Probing Cosmic Dawn with Emission Lines: Predicting Infrared and Nebular Line Emission for ALMA and JWST

Abstract

Infrared and nebular lines provide some of our best probes of the physics regulating the properties of the interstellar medium (ISM) at high-redshift. However, interpreting the physical conditions of high-redshift galaxies directly from emission lines remains complicated due to inhomogeneities in temperature, density, metallicity, ionisation parameter, and spectral hardness. We present a new suite of cosmological, radiation-hydrodynamics simulations, each centred on a massive Lyman-break galaxy that resolves such properties in an inhomogeneous ISM. Many of the simulated systems exhibit transient but well defined gaseous disks that appear as velocity gradients in [CII]~158.6μm emission. Spatial and spectral offsets between [CII]~158.6μm and [OIII]~88.33μm are common, but not ubiquitous, as each line probes a different phase of the ISM. These systems fall on the local [CII]-SFR relation, consistent with newer observations that question previously observed [CII]~158.6μm deficits.

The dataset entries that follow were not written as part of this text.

-- ==== Sys2Proof/Proofs/InputWrites.lean ====
section
/-! CLAIM. WRITE INPUT: the operands that decode, the channel's own cases, and the channel written (O25). -/

namespace Sys2Proof.Machine

variable {s : State} {i : Fin 8} {c : Cls} {la : LatchMode} {sa : Sampling} {input code zone latch sampling filter retard : Nat}

/-! ### Operands that decode -/

theorem inputClsOfCode_eq_some : inputClsOfCode code = some c ↔ c.code = code ∧ code ≤ 3 := by
  match code with
  | 0 | 1 | 2 | 3 | 4 | 5 => cases c <;> decide
  | m + 6 => cases c <;> simp [inputClsOfCode, clsOfCode, Cls.code]

theorem latchOfCode_eq_some : latchOfCode latch = some la ↔ la.code = latch := by
  match latch with
  | 0 | 1 => cases la <;> decide
  | m + 2 => cases la <;> simp [latchOfCode, firstOfTwo, LatchMode.code]

theorem samplingOfCode_eq_some : samplingOfCode sampling = some sa ↔ sa.code = sampling := by
  match sampling with
  | 0 | 1 => cases sa <;> decide
  | m + 2 => cases sa <;> simp [samplingOfCode, firstOfTwo, Sampling.code]

/-! ### The cases of a channel -/

/-- A case is held exactly where a slot holds it. -/
theorem State.mem_cases {x : Case} : x ∈ s.cases ↔ ∃ k, s.caseAt k = some x := by
  simp [State.cases, State.caseAt, State.slot, Vector.exists_mem_iff_exists_getElem, Fin.exists_iff]

theorem State.inputHasCase_iff : s.inputHasCase i = true ↔ ∃ k x, s.caseAt k = some x ∧ x.key.source = 16 + i.val := by
  simp only [State.inputHasCase, List.any_eq_true, State.mem_cases, decide_eq_true_eq]
  constructor
  · rintro ⟨x, ⟨k, hx⟩, hsource⟩
    exact ⟨k, x, hx, hsource⟩
  · rintro ⟨k, x, hx, hsource⟩
    exact ⟨x, ⟨k, hx⟩, hsource⟩

/-! ### The request -/

/-- Channel `ch` with its settings written and its working state started again (R169). -/
def Channel.rewritten (ch : Channel) (c : Cls) (zone : Nat) (la : LatchMode) (sa : Sampling) (filter retard : Nat) : Channel :=
  { ch.restart with
    cls := c, zone := zone, latch := la, sampling := sa, filterMs := min 5000 (max 50 filter), retard := min 120 retard, written := true }

theorem exec_writeInput (s : State) (input code zone latch sampling filter retard : Nat) :
    exec (.writeInput 31 input code zone latch sampling filter retard) s =
      .next ((s.takeFrame 12).writeInput input code zone latch sampling filter retard) := rfl

/-- A WRITE INPUT with an operand out of range (R169). -/
theorem State.writeInput_badValue (h : 7 < input ∨ code = 0 ∨ 3 < code ∨ 999 < zone ∨ 1 < latch ∨ 1 < sampling) :
    s.writeInput input code zone latch sampling filter retard = s.answer .badValue := by
  unfold State.writeInput
  split
  · next i c la sa hi hc hla hsa =>
    have hi := indexOf_eq_some.mp hi
    obtain ⟨hc, hcode⟩ := inputClsOfCode_eq_some.mp hc
    have hpos : 1 ≤ c.code := by cases c <;> decide
    have hla := latchOfCode_eq_some.mp hla
    have hlatch : la.code ≤ 1 := by cases la <;> decide
    have hsa := samplingOfCode_eq_some.mp hsa
    have hsampling : sa.code ≤ 1 := by cases sa <;> decide
    exact if_pos (by omega)
  · rfl

/-- A WRITE INPUT whose operands decode (R169). -/
theorem State.writeInput_eq (hc : c.code ≤ 3) (hz : zone ≤ 999) :
    s.writeInput i.val c.code zone la.code sa.code filter retard =
      if s.inputHasCase i then s.answer .busy
      else (s.setInput i ((s.input i).rewritten c zone la sa filter retard)).answer
        (if 50 ≤ filter ∧ filter ≤ 5000 ∧ retard ≤ 120 then .ok else .adjusted) := by
  have hkept : (decide (clamp 50 5000 filter ≠ filter) || decide (min 120 retard ≠ retard)) =
      decide ¬ (50 ≤ filter ∧ filter ≤ 5000 ∧ retard ≤ 120) := by
    rw [← Bool.decide_or, decide_eq_decide, Ne, clamp_eq_self_iff (by decide)]
    omega
  rw [State.writeInput, indexOf_val, inputClsOfCode_eq_some.mpr ⟨rfl, hc⟩, latchOfCode_eq_some.mpr rfl,
    samplingOfCode_eq_some.mpr rfl]
  simp only [if_neg (Nat.not_lt.mpr hz), clamp_zero, hkept, State.answerWrite, decide_eq_true_eq, ite_not]
  rfl

end Sys2Proof.Machine

open Sys2Proof Sys2Proof.Machine

/-- Settles O25: the operands decode exactly where they are in range, and the cases of the channel's source then decide between BUSY
and the write. -/
theorem inputWritten : Obligations.InputWritten := by
  intro s input code zone latch sampling filter retard request
  have hex : exec request s = .next ((s.takeFrame 12).writeInput input code zone latch sampling filter retard) := exec_writeInput ..
  refine ⟨fun h => ?_, fun i c la sa hi hc hcode hz hla hsa => ?_⟩
  · rw [hex, State.writeInput_badValue h]
    rfl
  · subst hi hc hla hsa
    have hhas : (s.takeFrame 12).inputHasCase i = s.inputHasCase i := by rw [State.inputHasCase, State.takeFrame_cases]; rfl
    rw [hex, State.writeInput_eq hcode hz, hhas, State.takeFrame_input]
    refine ⟨fun h => ?_, fun h => ?_⟩
    · rw [if_pos (State.inputHasCase_iff.mpr h)]
      rfl
    · rw [if_neg fun hb => by obtain ⟨k, x, hx, hsource⟩ := State.inputHasCase_iff.mp hb; exact h k x hx hsource]
      rfl
end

Our galaxies are consistent with the nebular line properties of observed z2-3 galaxies and reproduce offsets on the BPT and mass-excitation diagrams compared to local galaxies due to higher star formation rate (SFR), excitation, and specific-SFR, as well as harder spectra from young, metal-poor binaries. We predict that local calibrations between Hα and [OII]~3727 luminosity and galaxy SFR apply up to z>10, as do the local relations between certain strong line diagnostics (R23 and [OIII]~5007/Hβ) and galaxy metallicity. Our new simulations are well suited to interpret the observations of line emission from current (ALMA and HST) and upcoming facilities (JWST and ngVLA).